Я кивнул на четыре неказистых кожаных мешка в углу, грубо сшитых из голенищ старых сапог, пропитанных смолой и туго набитых. Из каждого торчал аккуратно вставленный бикфордов шнур.

— Это главный довод, Василь. Моя разработка. Делал последние двое суток, в самом дальнем шатре.

Орлова коротко кивнул.

— Василий, — я снова повернулся к карте, — ваша основная задача и задача твоей группы — вот эта точка.

Мой палец уперся в неприметное место у самого основания одного из бастионов, отмеченное на карте красным крестом.

— А что там, ваше благородие? — осторожно спросил он, вглядываясь в схему, но не видя на ней ничего примечательного.

— Там слабое место. Уязвимость.

Орлов нахмурился.

— А если там ничего нет?

— Тогда, Василь, отряд капитана Разина погибнет. И погибнет зря, а мы будем штурмовать эту стену до весны. Но если я прав… — я сделал паузу, — то игра стоит свеч.

Орлов взял один из зарядов. Тяжелый, пахнущий смолой. Он поднял на меня взгляд. До него дошло. Маскарад был лишь для того, чтобы его горстка диверсантов смогла подобраться к одной-единственной, загадочной точке на многокилометровой стене. Не зная конечной цели, он видел мою уверенность, и этого оказалось достаточно.

— Будет исполнено, ваше благородие, — глухо сказал он.

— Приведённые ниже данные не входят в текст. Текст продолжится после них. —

/-- A HELLO (R395). -/
def State.sendHello (s : State) (p : Fin 4) : State :=
  let (lo, hi) := versRange (s.versEn p)
  s.tx p { type := tHello, payload :=
    [BitVec.ofNat 32 lo, BitVec.ofNat 32 hi, Config.chipNumber, Config.dieNumber, Config.blockNumber] }

/-- Word `i` of ECHO message `j` (R395). -/
def echoWord (j i : Nat) : Word := BitVec.ofNat 32 ((16 * j + i) * 0x01010101) ^^^ 0xA5A5A5A5

/-- A port loses its partner (R396): its descriptors complete with DOWN, its mirror is emptied, its windows close, and
the engine reports it. -/
def State.portDown (s : State) (p : Fin 4) (cause : BitVec 4) : State :=
  let fail := fun (d : SendDesc) =>
    if d.phase == .complete then d else { d with status := 6, outstanding := 0, phase := SendPhase.complete }
  let s := s.modPort p fun q =>
    { q with state := .down, ver := 0, cause, unanswered := [], unacked := 0, retryPending := false, txWait := [], ahead := []
             arrivals := q.arrivals.map fun a => { a with stale := true }
             mirror := Vector.replicate 64 {}, sends := q.sends.map fail, echoes := 0 }
  let s := s.forEach (fins 64) fun s w =>
    let v := s.win w
    if v.isOpen && v.port == p then (s.modWin w fun v => { v with closing := true, silent := true }).lateArrivals w else s
  s.report 0xC5 [BitVec.ofNat 32 p.val, cause.setWidth 32]

/-- A failed echo test (R395): back to DOWN, reported once. -/
def State.echoFail (s : State) (p : Fin 4) : State :=
  let told := (s.port p).failReported
  let s := s.modPort p fun q =>
    { q with state := .down, cause := 4, unanswered := [], txWait := [], ahead := [], echoes := 0, failReported := true }
  if told then s else s.report 0xC6 [BitVec.ofNat 32 p.val]

/-- A partner's HELLO (R395): a DOWN port enters TEST and sends its 64 echoes. -/
def State.helloIn (s : State) (p : Fin 4) (lo hi : Nat) : State :=
  if (s.port p).state != .down then s
  else
    let s := s.modPort p fun q =>
      { q with state := .test, txSeq := 0, rxSeq := 0, unanswered := [], landed := 0xFFFF, ahead := [], txWait := [], unacked := 0
               echoes := 0, partnerLo := lo, partnerHi := hi }
    s.forEach (List.range 64) fun s j => s.txSeq p { type := tEcho, payload := (List.range 16).map (echoWord j) }

/-- All echoes are back: the versions are settled, and the port enters UP or NOVERS (R395). -/
def State.negotiate (s : State) (p : Fin 4) (rtt : BitVec 20) : State :=
  let q := s.port p
  match commonVersion (s.versEn p) q.partnerLo q.partnerHi with
  | some v =>
    let s := s.modPort p fun q =>
      { q with state := .up, ver := BitVec.ofNat 2 v, rtt, txSeq := 0, rxSeq := 0, unanswered := [], unacked := 0
               landed := 0xFFFF, ahead := [], txWait := [], retryPending := false, failReported := false }
    s.report 0xC4 [BitVec.ofNat 32 p.val, BitVec.ofNat 32 v, rtt.setWidth 32]
  | none =>
    (s.modPort p fun q => { q with state := .novers, rtt, unanswered := [], txWait := [], ahead := [] }).report 0xC7
      [BitVec.ofNat 32 p.val, BitVec.ofNat 32 q.partnerLo, BitVec.ofNat 32 q.partnerHi]

/-- An arriving ECHO: the first 64 numbers of the partner's direction are its own test and go back unchanged, the later
ones are ours coming back (R395, log entry 36). -/
def State.echoIn (s : State) (p : Fin 4) (seq : BitVec 16) (payload : Vector Word 16) (rtt : BitVec 20) : State :=
  let q := s.port p
  if q.state != .test && q.state != .up then s
  else
    match s.takeSeq p 0 0 seq with
    | (s, false) => s
    | (s, true) =>
      if q.state != .test || seq.toNat < 64 then
        (s.txSeq p { type := tEcho, payload := payload.toList }).landedOne p seq
      else if payload.toList != (List.range 16).map (echoWord q.echoes) then s.echoFail p
      else
        let s := (s.modPort p fun q => { q with echoes := q.echoes + 1 }).landedOne p seq
        if (s.port p).echoes = 64 then s.negotiate p rtt else s

/-- The oldest unanswered message has waited too long (R390); after eight resends the port goes DOWN. -/
def State.resendTimeout (s : State) (p : Fin 4) : State :=
  match (s.port p).unanswered with
  | [] => s
  | u :: _ =>
    if !s.linked p then s
    else if 8 ≤ u.resends then (if s.up p then s.portDown p 1 else s.echoFail p)
    else s.resend p

/-- The DOWN command of CE_NBR_PCTL (R396). -/
def State.portCmdDown (s : State) (p : Fin 4) : State :=
  if (s.port p).state != .absent && (s.port p).state != .down then s.portDown p 3 else s

/-- A write of CE_NBR_VERS: a NOVERS port tries again (R395, R535). -/
def State.versWrite (s : State) (v : BitVec 8) : State :=
  let s : State := { s with nbr := { s.nbr with vers := v } }
  s.forEach (fins 4) fun s p => if (s.port p).state == .novers then s.modPort p fun q => { q with state := .down } else s

/-- The RETRY command of CE_NBR_PCTL (R535). -/
def State.portCmdRetry (s : State) (p : Fin 4) : State :=
  if (s.port p).state == .novers then s.modPort p fun q => { q with state := .down } else s

/-! ## The commands -/

/-- WINDOW_OPEN (R376): `lost` are the other readers that write CE_NBR_WCMD in the same step. -/
def execWindowOpen (r : Reader) (w : Fin 64) (lost : List Reader) (s : State) : Host.Outcome State Fault Refusal :=
  .next (if s.powered then s.wcmdWrite r lost fun s => s.openCmd r w else s)

/-- WINDOW_CLOSE (R381): `lost` as for WINDOW_OPEN. -/
def execWindowClose (r : Reader) (w : Fin 64) (lost : List Reader) (s : State) : Host.Outcome State Fault Refusal :=
  .next (if s.powered then s.wcmdWrite r lost fun s => s.closeCmd r w else s)

/-- WINDOW_CREDIT (R375): `lost` as for WINDOW_OPEN. -/
def execWindowCredit (r : Reader) (w : Fin 64) (lost : List Reader) (s : State) : Host.Outcome State Fault Refusal :=
  .next (if s.powered then s.wcmdWrite r lost fun s => s.creditCmd r w else s)
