/-- Writes an engine register by its access type (R19, R505, R506). `met` holds the bits that an event sets in the same step
(R412, R508). -/
def State.applyWrite (s : State) (r : Reader) (o : Nat) (v met : Word) (lost : List Hart) : State :=
  if o % 4 ≠ 0 then s
  else if o = 0xC then (if s.privileged r && v.getLsbD 31 then s.paceClear else s)
  else if 0x100 ≤ o ∧ o < 0x160 then s.writeKs r o v met
  else if o = 0x200 then s.tileLease r v lost
  else if o = 0x204 then s.bondWrite r v
  else if 0x400 ≤ o ∧ o < 0x500 then s.writeIce r o v lost
  else if 0x600 ≤ o ∧ o < 0xE00 then s.writeDrf r o v met
  else if 0x1000 ≤ o ∧ o < 0x1080 then s.writeNbr r o v met lost
  else if 0x1100 ≤ o ∧ o < 0x1110 then s.writeCal r o v met
  else if 0x1200 ≤ o ∧ o < 0x12A0 then s.writeObs r o v
  else if 0x1400 ≤ o ∧ o < 0x14E0 then s.writeErr r o v met
  else if 0x1600 ≤ o ∧ o < 0x1660 then s.writeHod r o v met
  else if 0x8000 ≤ o ∧ o < 0xE000 then s.writeSlot r o v
  else s

/-- The writes of a register that compete for it in one step (R431): those that reach it, but for a STOP in CE_DRF_CTL, a
command that leaves its RW field as it is (R532). -/
def State.competes (s : State) (o : Nat) (v : Word) (r : Reader) : Bool :=
  s.reaches o r && !(offIn 0x800 0xC00 o && o % 32 == 0 && v.extractLsb' 28 4 != 0)

/-- A write of an engine register; `lost` are the harts whose write of the same step it meets. A state register takes the
write that stands and counts the others in CE_KS_PREEMPT; of a single command one write is taken; every other register takes
each write (R431). -/
def State.writeReg (s : State) (r : Reader) (off : BitVec 16) (v met : Word) (lost : List Hart) : State :=
  let o := off.toNat
  s.stateWrite (s.competes o v) r lost fun s => s.applyWrite r o v met lost

/-! ## Engine CSRs (R547, R548) -/

/-- The number that a CSR number reads and writes: an alias of the range 0x8E0 stands for one of 0xCC0 (R547). -/
def csrAlias (n : BitVec 12) : BitVec 12 :=
  if 0x8E2 ≤ n.toNat ∧ n.toNat ≤ 0x8EC then n - 0x8E0 + 0xCC0 else n

/-- Reads an engine CSR; none for a number that is none. -/
def State.engineCsr (s : State) (h : Hart) (n : BitVec 12) : Option Word :=
  let t := s.hart h
  let c := t.csr
  match (csrAlias n).toNat with
  | 0x7C0 => some (packW [(0, 4, c.vfCode.toNat), (30, 1, bitN c.vfOvf), (31, 1, bitN c.vfV)])
  | 0x7C1 => some c.vfpc
  | 0x8C0 => some (c.even.setWidth 32)
  | 0x8C1 => some ((s.evpend h).setWidth 32)
  | 0x8C2 => some (c.arrTarget ++ c.arrWin)
  | 0x8C3 => some c.drw
  | 0x8C4 => some (c.fbw.setWidth 32)
  | 0x8C5 => some c.vflags.toWord
  | 0xCC0 => some (t.summary.extractLsb' 0 32)
  | 0xCC1 => some (t.summary.extractLsb' 32 32)
  | 0xCC2 => some (c.rstr.signExtend 32)
  | 0xCC3 => some (c.estr.signExtend 32)
  | 0xCC4 => some (packW [(0, 9, c.ldVr.toNat), (16, 7, c.ldVc.toNat)])
  | 0xCC5 => some c.eps
  | 0xCC6 => some c.mparam
  | 0xCC7 => some c.mquota
  | 0xCC8 => some c.mseed
  | 0xCC9 => some c.mkeyl
  | 0xCCA => some c.mkeyh
  | 0xCCB => some c.mbase
  | 0xCCC => some c.xarg
  | _ => none
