/-- Starts an order with a product: its checks and its tile plan (R420, R427). -/
def State.startProduct (s : State) (o : Order) (sh : OrderShape) (bad : Bool) (tiles : Nat) (work : OrderWork) : State :=
  if bad || sh.malformed || sh.m = 0 || sh.n = 0 || sh.k = 0 || sh.fold = 0 then s.answer o stParam
  else match s.epochCheck o sh.resident with
    | some st => s.answer o st
    | none =>
      match tilePlan (foldedRows sh) sh.n sh.k (tileWords sh.fmtB sh.block) sh.streamWords with
      | none => s.answer o stParam
      | some plan => s.openCompute o plan tiles (some work) sh.kernel []

/-- Starts an order of the vector unit alone: sweeps of 64 columns by the rows of a register group of up to four (R427).
`vops` are the opcodes that write its outputs. -/
def State.startVector (s : State) (o : Order) (sh : OrderShape) (bad : Bool) (vops : List (BitVec 6)) : State :=
  if bad || sh.malformed || sh.m = 0 || sh.n = 0 then s.answer o stParam
  else match s.epochCheck o sh.resident with
    | some st => s.answer o st
    | none =>
      let rows := 4 * sh.fmtB.rowsPer
      s.openCompute o [(sh.m + rows - 1) / rows, tilesOf sh.n] sh.outTiles none sh.kernel (0x06 :: vops)

/-- No work of an order's kernel is under way: no course, no instruction and no chain of its harts. -/
def State.quiet (s : State) (o : OpenOrder) : Bool :=
  let mine := readerIn o.kernel
  (s.mortar.run.all fun c => !mine c.who) && (s.mortar.pend.all fun c => !mine c.2) && (s.mortar.waiting.all fun c => !mine c.2) &&
    (s.mortar.dropped.all fun c => !mine c.2) &&
    (o.kernel.all fun h => (s.hart h).vqueue.isEmpty && s.vu.inflight.all fun f => f.hart != h) &&
    (fins 32).all fun c => !((s.chan c).starter.any mine) || ((s.chan c).state != 1 && (s.chan c).state != 5)

/-- SLUSH of a summary (R127). -/
def sumSlush (d : DWord) : BitVec 15 := d.extractLsb' 32 15

/-- The status that a course's outcome gives its order (R243, R276, R421). -/
def courseStatus (c : BitVec 4) : BitVec 16 :=
  if c = 1 then stDone else if c = 5 then stBound else if c = 7 then stKilled else if c = 8 then stTimeout else stParam

/-- An order's work is done: its last output is there, and its courses have written every output tile or one has failed. -/
def State.workDone (s : State) (o : OpenOrder) : Bool :=
  s.quiet o && match o.last with
    | none => false
    | some (_, c) => o.work.isNone || c != 1 || decide (o.tiles ≤ o.written)

/-- The first open order of an operation whose work is done ends: the summary of its last output and its output tiles
(R425). A weight push that waited for it goes on (R32). -/
def State.finishCompute (s : State) (op : BitVec 8) : State :=
  if !s.serving then s
  else match s.hods.openOrders.find? fun o => o.op == op && s.workDone o with
    | none => s
    | some o =>
      match o.last with
      | none => s
      | some (d, c) =>
        let st := if courseStatus c == stDone && (sumSlush d != 0 || o.marked) then stMarked else courseStatus c
        let tiles := if o.work.isSome then o.written else o.tiles
        (s.endOrder o st [d.extractLsb' 0 32, d.extractLsb' 32 32, BitVec.ofNat 32 tiles]).retryPush

/-- What the courses of a product hold in common: the whole reduction and every column of the output, and the order's S
and SAT. -/
def workOf (sh : OrderShape) (bonds : List (BitVec 4)) : OrderWork :=
  { bonds, n := some sh.n, k := some sh.k, s := sh.strict, sat := sh.sat }

/-- A compute order with a product: started at the front of the orders, ended later. -/
def State.productOrder (s : State) (op : BitVec 8) (sh : OrderShape) (bad : Bool) (tiles : Nat) (work : OrderWork) : State :=
  s.serve op (fun s o => s.startProduct o sh bad tiles work) fun s => s.finishCompute op

/-- A compute order of the vector unit alone. -/
def State.vectorOrder (s : State) (op : BitVec 8) (sh : OrderShape) (bad : Bool) (vops : List (BitVec 6)) : State :=
  s.serve op (fun s o => s.startVector o sh bad vops) fun s => s.finishCompute op

/-- A format of the table of R36 that a hod message may name: the four-bit formats are for drift loads and E8M0 for
scales only. -/
def messageFmt (b : BitVec 4) : Option Fmt :=
  (Fmt.ofCode b).filter fun f => f != .int4 && f != .fp4 && f != .e8m0

/-- ATTN_FWD in its words (the worked example of chapter 11): the operands' addresses, M, N, HDIM, FMT, FMTO, S, SAT,
CAUSAL, MASK, REPRO, the causal offset, tau, heads, batch and the stride between heads. Heads and batches are folded when
they share K and V, which a stride of 0 says, and CAUSAL is clear (R427, log entry 165). -/
def State.startAttn (s : State) (o : Order) (stream : Nat) (kernel : List Hart) : State :=
  let w := o.w 10
  let fmt := messageFmt (w.extractLsb' 12 4)
  let fmto := messageFmt (w.extractLsb' 16 4)
  let hdim := (w.extractLsb' 0 12).toNat
  let causal := w.getLsbD 22
  let heads := ((o.w 14).extractLsb' 0 16).toNat * ((o.w 14).extractLsb' 16 16).toNat
  let folds := !causal && o.w 15 == 0
  let m := (o.w 8).toNat
  let sh : OrderShape :=
    { m, n := (o.w 9).toNat, k := hdim, fold := if folds then heads else min heads 1, causal, fmtB := fmt.getD .bf16
      streamWords := stream, kernel }
  let courses := if folds then 1 else heads
  let work : OrderWork :=
    { bonds := [if w.getLsbD 24 then 6 else 5], m := if folds then none else some m, n := some sh.n, k := some hdim
      s := w.getLsbD 20, sat := w.getLsbD 21, fmto := some (w.extractLsb' 16 4), causal, mask := w.getLsbD 23
      offset := some (o.w 11), tau := some (o.w 12), fmt
      blocks := if folds || heads = 1 then some #v[o.w 3, o.w 4, o.w 5, o.w 6, o.w 7, o.w 13] else none }
  let outFmt := fmto == some .bf16 || fmto == some .fp16 || fmto == some .fp32
  s.startProduct o sh (fmt.isNone || !outFmt || w.extractLsb' 25 7 != 0) (courses * tilesOf (foldedRows sh) * tilesOf hdim)
    work

/-! ## Orders of control -/

/-- HELLO (R422): the highest version that both sides enable. -/
def State.hello (s : State) (o : Order) : State :=
  let v := s.helloVersion o
  if v = 0 then s.answer o stVersion
  else (s.modHod o.hod fun d => { d with neg := BitVec.ofNat 4 v }).answer o stDone [BitVec.ofNat 32 v]

/-- RELEASE (R477). -/
def State.releaseOrder (s : State) (o : Order) : State :=
  if s.err.stat != .stopped then s.answer o stDone
  else if Config.groups s.cfg ≤ s.healthyLanes && s.ice.sparing.isEmpty then
    ({ s with err := { s.err with stat := .running } }).answer o stDone
  else s.answer o stBusy

/-- CALIB (R433, R449, R515). -/
def State.calibOrder (s : State) (o : Order) : State :=
  if (o.w 3).getLsbD 0 then
    if s.cal.on then s.answer o stDone
    else if (s.ks.timers.get 3).owned then (s.conflict (timerOff 3) 3 mgmt).answer o stConflict
    else s.calOn.answer o stDone
  else s.calOff.answer o stDone

/-- Takes a channel's page request away. -/
def State.dropPage (s : State) (c : Fin 32) : State :=
  { s with hods := { s.hods with pageReqs := s.hods.pageReqs.filter fun q => q.1 != c } }

/-- A halted channel is stopped, and its order ends with a status once it has (R429). -/
def State.endHalted (s : State) (c : Fin 32) (st : BitVec 16) : State :=
  let s := match (s.chan c).order with
    | some n => s.modOrder n fun o => { o with ending := some st }
    | none => s
  (s.dropPage c).stopChannel c

/-- PAGE_DONE, by the TAG of the page request (R429). -/
def State.pageDone (s : State) (o : Order) (bound : Bool) : State :=
  match s.hods.pageReqs.find? fun q => q.2 == o.tag with
  | none => s.answer o stParam
  | some (c, _) => (if bound then s.endHalted c stBound else (s.resumeCh c).pruneCycles).answer o stDone

/-- No answer to a page request within 10 ms (R429). -/
def State.pageTimeout (s : State) (c : Fin 32) : State :=
  if s.hods.pageReqs.any fun q => q.1 == c then s.endHalted c stTimeout else s

/-- OBSSEL (R433, R552): a claimed output refuses the whole order. -/
def State.obsOrder (s : State) (o : Order) (sel : List (Fin 16 × BitVec 8)) : State :=
  match sel.find? fun q => (s.obs.out.get q.1).src == 2 with
  | some q => (s.conflict (obsOff q.1) 4 (Hart.reader 0)).answer o stConflict
  | none => (s.forEach sel fun s q => (s.obsSet q.1 q.2).1).answer o stDone

/-! ## Extensions (R413 to R416) -/

/-- The descriptor that copies words bit for bit between a floe and the fabric, in rows of words. -/
def copyDesc (ver : Nat) (store : Bool) (words rows : Nat) (ice : Word) (fab : BitVec 48) : Desc :=
  { ver, dir := if store then 1 else 0, sfmt := Fmt.int32.code, dfmt := Fmt.int32.code, last := true, faddr := fab
    iaddr := ice, ncol := words, nrow := rows, frs := words, irs := words }

/-- Runs one descriptor of an order on a channel. -/
def State.orderDrift (s : State) (c : Fin 32) (n : Nat) (d : Desc) : State :=
  (s.startChain c false 0 {} none (some n)).enterSet c [d] none

/-- LOAD_EXT, step 1 of R414: a drift copies the image, from the fabric address in words 3 and 4, to the front of a staging
floe. A format 2 drift does, where the engine enables format 2, so that a failed line ends the order (R429). -/
def State.loadExt (s : State) (o : Order) (f : Fin 64) (words : Nat) (ch : BitVec 5) : State :=
  if !s.hasCh ch.toNat || !s.chanFree ch || words = 0 || !s.mayStage f words then s.answer o stBusy
  else
    let n := s.hods.nextOrder
    let s := s.openOrder o fun p => { p with floe := f, image := words, chans := [ch.toFin] }
    let ice : Word := BitVec.ofNat 6 f.val ++ BitVec.ofNat 26 (s.floe f).window.1
    s.orderDrift ch.toFin n (copyDesc (if s.drf.vers.getLsbD 0 then 2 else 3) false 16 (imageLines words) ice o.imageAddr)

/-- The security engine's answer: the extension is placed, or AUTH and the refusal report (R414, R424). -/
def State.extVerified (s : State) (ok : Bool) (code : Word) : State :=
  match s.hods.verifying with
  | none => s
  | some (n, image) =>
    let s : State := { s with hods := { s.hods with verifying := none } }
    match s.orderOf n with
    | none => s
    | some o =>
      if !ok then (s.report 0xC1 [code]).endOrder o stAuth []
      else
        let h := extHeader image
        match s.extPlace (h.code + h.data + h.bss) with
        | none => s.endOrder o stBusy []
        | some a =>
          let ws := (image.drop 16).take ((h.code + h.data) / 4) ++ List.replicate (h.bss / 4) 0
          let e : Extension :=
            { id := h.id, codeAddr := a, codeLen := h.code, dataAddr := a + h.code, dataLen := h.data + h.bss
              entry := h.entry, nharts := h.nharts, ntiles := h.ntiles, nch := h.nch, caps := h.caps }
          let s := s.fillLs (a / 4) ws
          ({ s with hods := { s.hods with exts := s.hods.exts ++ [e] } }).endOrder o stDone []

/-- DROP_EXT (R423). -/
def State.dropExt (s : State) (o : Order) (ext : BitVec 16) : State :=
  if !(s.hods.exts.any fun e => e.id == ext) then s.answer o stParam
  else if s.hods.calls.any fun c => c.ext == ext then s.answer o stBusy
  else ({ s with hods := { s.hods with exts := s.hods.exts.filter fun e => e.id != ext } }).answer o stDone

/-- One PMP entry: its configuration byte and its address register. -/
abbrev PmpEntry := BitVec 8 × Word

/-- The two entries of a range of bytes that a call may use: its bottom, then its top in mode TOR with the permissions
R (bit 0), W (bit 1) and X (bit 2). -/
def pmpRange (lo hi : Nat) (perm : BitVec 8) : List PmpEntry :=
  [(0, BitVec.ofNat 32 (lo / 4)), (perm ||| 0x08, BitVec.ofNat 32 (hi / 4))]

/-- The PMP entries of an extension call (R415): code to fetch and read, data, the engine register window, the floes. -/
def State.callPmp (s : State) (e : Extension) (floes : List (Fin 64)) : List PmpEntry :=
  pmpRange e.codeAddr e.dataAddr 0x05 ++
    [(0x0B, BitVec.ofNat 32 ((e.dataAddr + e.dataLen) / 4)), (0x1B, 0x00401FFF)] ++
    floes.flatMap fun f => pmpRange (0x10000000 + 4 * (s.floe f).window.1) (0x10000000 + 4 * (s.floe f).window.2) 0x03

/-- A hart enters an extension call. -/
def HartState.enter (t : HartState) (pmp : List PmpEntry) (pc arg : Word) (index : Nat) : HartState :=
  let t := (t.setX 10 arg).setX 11 (BitVec.ofNat 32 index)
  { t with mode := .u, pc, halted := false, wait := .run, reservation := none
           trap := { t.trap with pmpcfg := Vector.ofFn fun i : Fin 8 => (pmp.getD i.val (0, 0)).1
                                 pmpaddr := Vector.ofFn fun i : Fin 8 => (pmp.getD i.val (0, 0)).2 } }

/-- Parameter words of a request: words 3 onward of its slots (R419). -/
def Order.params (o : Order) : List Word := o.words.drop 3

/-- EXT_CALL (R415): its resources must all be free, and its floes must fit the PMP entries. A copy of the request's
parameter words goes to the local store at `params`, which a0 of every hart holds. -/
def State.extCall (s : State) (o : Order) (ext : BitVec 16) (harts : List Hart) (tiles : List TileReg)
    (chans : List (Fin 32)) (floes : List (Fin 64)) (params : Word) : State :=
  match s.hods.exts.find? fun e => e.id == ext with
  | none => s.answer o stParam
  | some e =>
    let pmp := s.callPmp e floes
    if harts.length ≠ e.nharts || tiles.length ≠ e.ntiles || chans.length ≠ e.nch || !harts.Nodup || !tiles.Nodup ||
        !chans.Nodup || floes.any fun f => !(s.floe f).used then s.answer o stParam
    else match s.epochCheck o false with
      | some st => s.answer o st
      | none =>
        if 8 < pmp.length || harts.contains 0 || !harts.all s.idleHart || params.toNat % 4 ≠ 0 ||
            storeWords < params.toNat / 4 + o.params.length ||
            (tiles.any fun t => (s.tiles.get t).lease != .free || s.tileBusy t || s.leaseQ.any fun q => q.tile == t) ||
            chans.any fun c => !s.chanFree (BitVec.ofNat 5 c.val) then s.answer o stBusy
        else
          let owner := fun (i : Nat) => harts.getD (i % harts.length) 0
          let s := s.forEach tiles.zipIdx fun s q =>
            s.setLease { who := Hart.reader 0, tile := q.1, hart := owner q.2, mode := .exclusive }
          let s := s.forEach chans.zipIdx fun s q => s.modCh q.1 fun x => { x with owner := owner q.2 }
          let pc := BitVec.ofNat 32 (e.codeAddr + e.entry)
          let s := s.forEach harts.zipIdx fun s q => s.modHart q.1 fun t => t.enter pmp pc params q.2
          let s := s.fillLs (params.toNat / 4) o.params
          let call : ExtCall :=
            { ext, order := s.hods.nextOrder, reads := o.wepoch (s.negOf o), hod := o.hod, tag := o.tag, job := o.job, harts
              tiles, chans }
          (({ s with hods := { s.hods with calls := s.hods.calls ++ [call] } })).openOrder o

/-- What a call that has ended held is given back: its channels have stopped, no course and no window access of its harts is
left, and its tile registers are Free (R416). -/
def State.callSettled (s : State) (c : ExtCall) : Bool :=
  let mine := readerIn c.harts
  (c.chans.all fun k => !(s.chan k).stopping || (s.chan k).starter == some mgmt) && (s.mortar.run.all fun r => !mine r.who) &&
    (s.mortar.dropped.all fun d => !mine d.2) && (c.harts.all fun h => !(s.hart h).wait.inWindow) &&
    c.tiles.all fun t => (s.tiles.get t).lease == .free && s.leaseQ.all fun q => q.tile != t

Штурм был назначен на следующую ночь. И теперь от успеха одной маленькой, тихой группы, идущей в неизвестность, зависела судьба всей армии.

Глава 3


Раньше горниста меня разбудил стук топоров. Выйдя из палатки и зябко поежившись от сырого утреннего ветра, я увидел, как лагерь превращался в огромный механизм. Моя великая стройка началась. Повсюду бегали солдаты: тащили бревна, копали, переругивались. Армия, изголодавшаяся по настоящему делу, вгрызалась в работу с остервенением. Это был первый, самый простой этап моего плана — занять руки и головы тысяч людей, чтобы у них не осталось времени на страх и сомнения.

У подножия одной из строящихся башен я застал полковника Сытина. Побагровевший от натуги и командного рыка, он напоминал языческого жреца, возводящего капище своему богу — Военному Уставу. Заметив меня, полковник прервал свою тираду, обращенную к десятнику, выпрямился и, стерев рукавом пот со лба, с нескрываемой гордостью доложил, понизив голос до заговорщицкого:

— Работа кипит, ваше благородие! Даст Бог, к вечеру обе махины поставим. Грубовато, спору нет, не чета вашим игнатовским диковинам, однако под самые стены подвести — сдюжат. Мужики стараются, видят, что дело-то настоящее пошло.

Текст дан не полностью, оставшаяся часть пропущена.